In the Closer and Major Crimes universe
Provenza is a Lieutenant II on the Los Angeles Police Department. A veteran of the Robbery/Homicide unit, he is selected to join the Priority Homicide Division. Initially, Provenza has no greater love for Deputy Chief Brenda Leigh Johnson than any of the rest of the unit, but over time he develops a paternal affection for her. The same becomes true when Captain Sharon Raydor takes over the Major Crimes Division. Initially he dislikes Captain Raydor's policy changes but develops a deep respect for her quickly.

Character history
A seasoned veteran of the Robbery/Homicide unit, Provenza is selected to join the elite Priority Homicide Squad in the beginning of the series.  Provenza has served in the LAPD for over thirty years.  In 2013 it is revealed that he is the last member of his LAPD Academy class who is still serving on the department and receives a Last Man Standing trophy with the names of his entire class on it which is sometimes seen throughout Major Crimes. Provenza reveals that he was married five times (twice to the same woman), and in season five he falls in love with another much younger woman, much to his own surprise. Though they get engaged, she breaks it off soon afterwards. However, in Major Crimes season 3 he meets a retired nurse named Patrice Perry who can match wits with him while investigating the murder of her granddaughter Keesha's boyfriend and the apparent attempted murder of Keesha. Provenza and Patrice start a relationship after Provenza arrests Keesha for her boyfriend's murder, something that causes her extended family to dislike him but Patrice doesn't hold against Provenza, particularly after hearing Keesha's disturbing confession. They later get engaged and eventually married. Unlike his other marriages, Provenza's marriage with Patrice appears to be a lasting and supportive one, Patrice being the widow of another cop and thus understanding much of Provenza's struggles. In "Risk Assessment" of Major Crimes, Provenza reveals that his motivation for becoming a police officer is he wanted to help people but hates fire, preferring getting shot to fire. He also states that he enjoys bossing people around as another reason.

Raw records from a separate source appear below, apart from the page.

-- ==== Sys2Proof/Machine/Step.lean ====
section
/-! DEFINITION. One step of the machine, and how the host places an instruction to be run next. -/

namespace Sys2Proof.Machine

/-- One step: the next event of the script. -/
def step (s : State) : Host.Outcome State Fault Refusal :=
  takeEvent s

/-- The state whose next event is the CMD write of the given instruction. -/
def State.withFetchWord (s : State) (nbits w : Nat) : State :=
  placeCommand s nbits w

end Sys2Proof.Machine
end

At the beginning of The Closer Provenza joins with Priority Homicide's protest of Chief Johnson taking over the division by requesting a transfer. While he tells Flynn he has no intention of helping her, Provenza pretty quickly proves he cares nothing about politics in the pursuit of a killer. By the end of the first season Provenza firmly entrenches himself as Chief Johnson's loyal second in command even going as far as to organize Priority Homicide to thwart Captain Taylor's personally motivated "conduct unbecoming" complaint against Chief Johnson. Provenza is injured during a shooting incident in the murder room in the second season. He and Johnson are both put on leave following the incident.

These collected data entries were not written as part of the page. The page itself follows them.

/-- The row and the column are quotient and remainder by `w` of the pixel's index `n / c`. -/
theorem locate_row_eq_div_div (n w c : Nat) : (locate n w c).row = n / c / w := by
  rw [locate_row, Nat.mul_comm, Nat.div_div_eq_div_mul]

theorem locate_channel_lt (n w : Nat) {c : Nat} (hc : 1 ≤ c) : (locate n w c).channel < c :=
  Nat.mod_lt _ hc

theorem locate_col_lt (n c : Nat) {w : Nat} (hw : 1 ≤ w) : (locate n w c).col < w :=
  Nat.mod_lt _ hw

theorem locate_row_le (n w c : Nat) : (locate n w c).row ≤ n :=
  Nat.div_le_self _ _

theorem locate_row_lt_iff {n w c : Nat} (hw : 1 ≤ w) (hc : 1 ≤ c) (h : Nat) :
    (locate n w c).row < h ↔ n < w * h * c := by
  rw [locate_row, Nat.div_lt_iff_lt_mul (Nat.mul_pos hw hc), Nat.mul_left_comm, ← Nat.mul_assoc]

/-- No result is wider than the widest operand (R83). -/
theorem locate_lt_of_operands_lt {n w c b : Nat} (hw : 1 ≤ w) (hc : 1 ≤ c) (hnb : n < b) (hwb : w < b)
    (hcb : c < b) : (locate n w c).channel < b ∧ (locate n w c).col < b ∧ (locate n w c).row < b :=
  ⟨(locate_channel_lt n w hc).trans hcb, (locate_col_lt n c hw).trans hwb, (locate_row_le n w c).trans_lt hnb⟩

/-! The triple and the index determine each other (R84, R85) -/

/-- It holds for `w = 0` and `c = 0` too, since `m % 0 = m`. -/
theorem locate_index (n w c : Nat) :
    (locate n w c).row * (w * c) + (locate n w c).col * c + (locate n w c).channel = n := by
  have hpixel : (locate n w c).row * w + (locate n w c).col = n / c := by
    rw [locate_row_eq_div_div, locate_col, Nat.div_add_mod']
  rw [← Nat.mul_assoc, ← Nat.add_mul, hpixel, locate_channel, Nat.div_add_mod']

theorem locate_injective {n m w c : Nat} (h : locate n w c = locate m w c) : n = m := by
  rw [← locate_index n w c, h, locate_index]

theorem locate_of_index {w c ch col : Nat} (hch : ch < c) (hcol : col < w) (row : Nat) :
    locate (row * (w * c) + col * c + ch) w c = { channel := ch, col := col, row := row } := by
  obtain ⟨hpixel, hchannel⟩ := position_div_mod (i := row * w + col) hch
  obtain ⟨hrow, hcolumn⟩ := position_div_mod (i := row) hcol
  have hindex : row * (w * c) + col * c + ch = (row * w + col) * c + ch := by
    rw [Nat.add_mul, Nat.mul_assoc]
  rw [hindex, Location.mk.injEq]
  refine ⟨hchannel, ?_, ?_⟩
  · rw [locate_col, hpixel, hcolumn]
  · rw [locate_row_eq_div_div, hpixel, hrow]

/-- A triple in range belongs to an index below the capacity: its row is the one that index has. -/
theorem index_lt_of_in_range {w c h ch col row : Nat} (hch : ch < c) (hcol : col < w) (hrow : row < h) :
    row * (w * c) + col * c + ch < w * h * c := by
  rw [← locate_row_lt_iff (by omega) (by omega), locate_of_index hch hcol]
  exact hrow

He and Lt. Andy Flynn have a close, albeit sometimes caustic, friendship. (During the first season he appears to regard Flynn in a gruff and unfriendly manner, before it emerges in later seasons that the two share a rather amiable history.) After four divorces, Provenza apparently has several children—he complains about paying a lot of child support. In "Next of Kin Part 1" he also mentions having a grandson and mentions that he has more than one grandchild in "The Last Word" and "Hindsight, Part 4" while complaining. In the episode "Dial M For Provenza", he reveals to Assistant Chief Will Pope that the terms of his first divorce require him to split his pension with his first wife, so he therefore refuses to retire. Pope sympathizes with him, having made a similar arrangement with his own first wife. In season 5 of Major Crimes, Provenza's first wife remarries, ending his obligations towards her. However, while his new wife Patrice pushes him to retire as he no longer has to share his pension, Provenza chooses to remain out of love for his job.

Lt. Provenza is the senior ranking officer serving in the Major Crimes Division under the unit's commanding officer, Captain Sharon Raydor.  He is almost always in command at a crime scene or in the field if Captain Raydor is not present.  His years of experience as a detective give him keen insight on criminal behavior which serves the MCD well while working cases.  He is often mentoring the younger detectives in his unit whether he wants to or not.  Respecting Provenza's many years experience as a seasoned homicide detective, Captain Raydor often asks Provenza for his assessment of a case or incident. When Raydor first takes over the squad, she and Provenza clash often as Provenza feels he should be in charge and she barely outranks him. He also doesn't like her policy of deal-making. However, as the show goes on, he grows to respect her and acts as a fatherly figure to her adopted son Rusty. In one early episode, when Rusty accuses Raydor of not caring about him, Provenza berates him, telling him he does not like Raydor, but she clearly cares very deeply about Rusty. Provenza's words cause Rusty to realize his mistake and make amends with Raydor. As the show goes on, Provenza gets more supportive of Raydor, occasionally referring to her by her first name and comforting her at times. The two come to have an easy working relationship with mutual respect and Raydor relies on him a lot. In return, Provenza follows Raydor's lead and respects her decisions, even if he doesn't totally agree with them.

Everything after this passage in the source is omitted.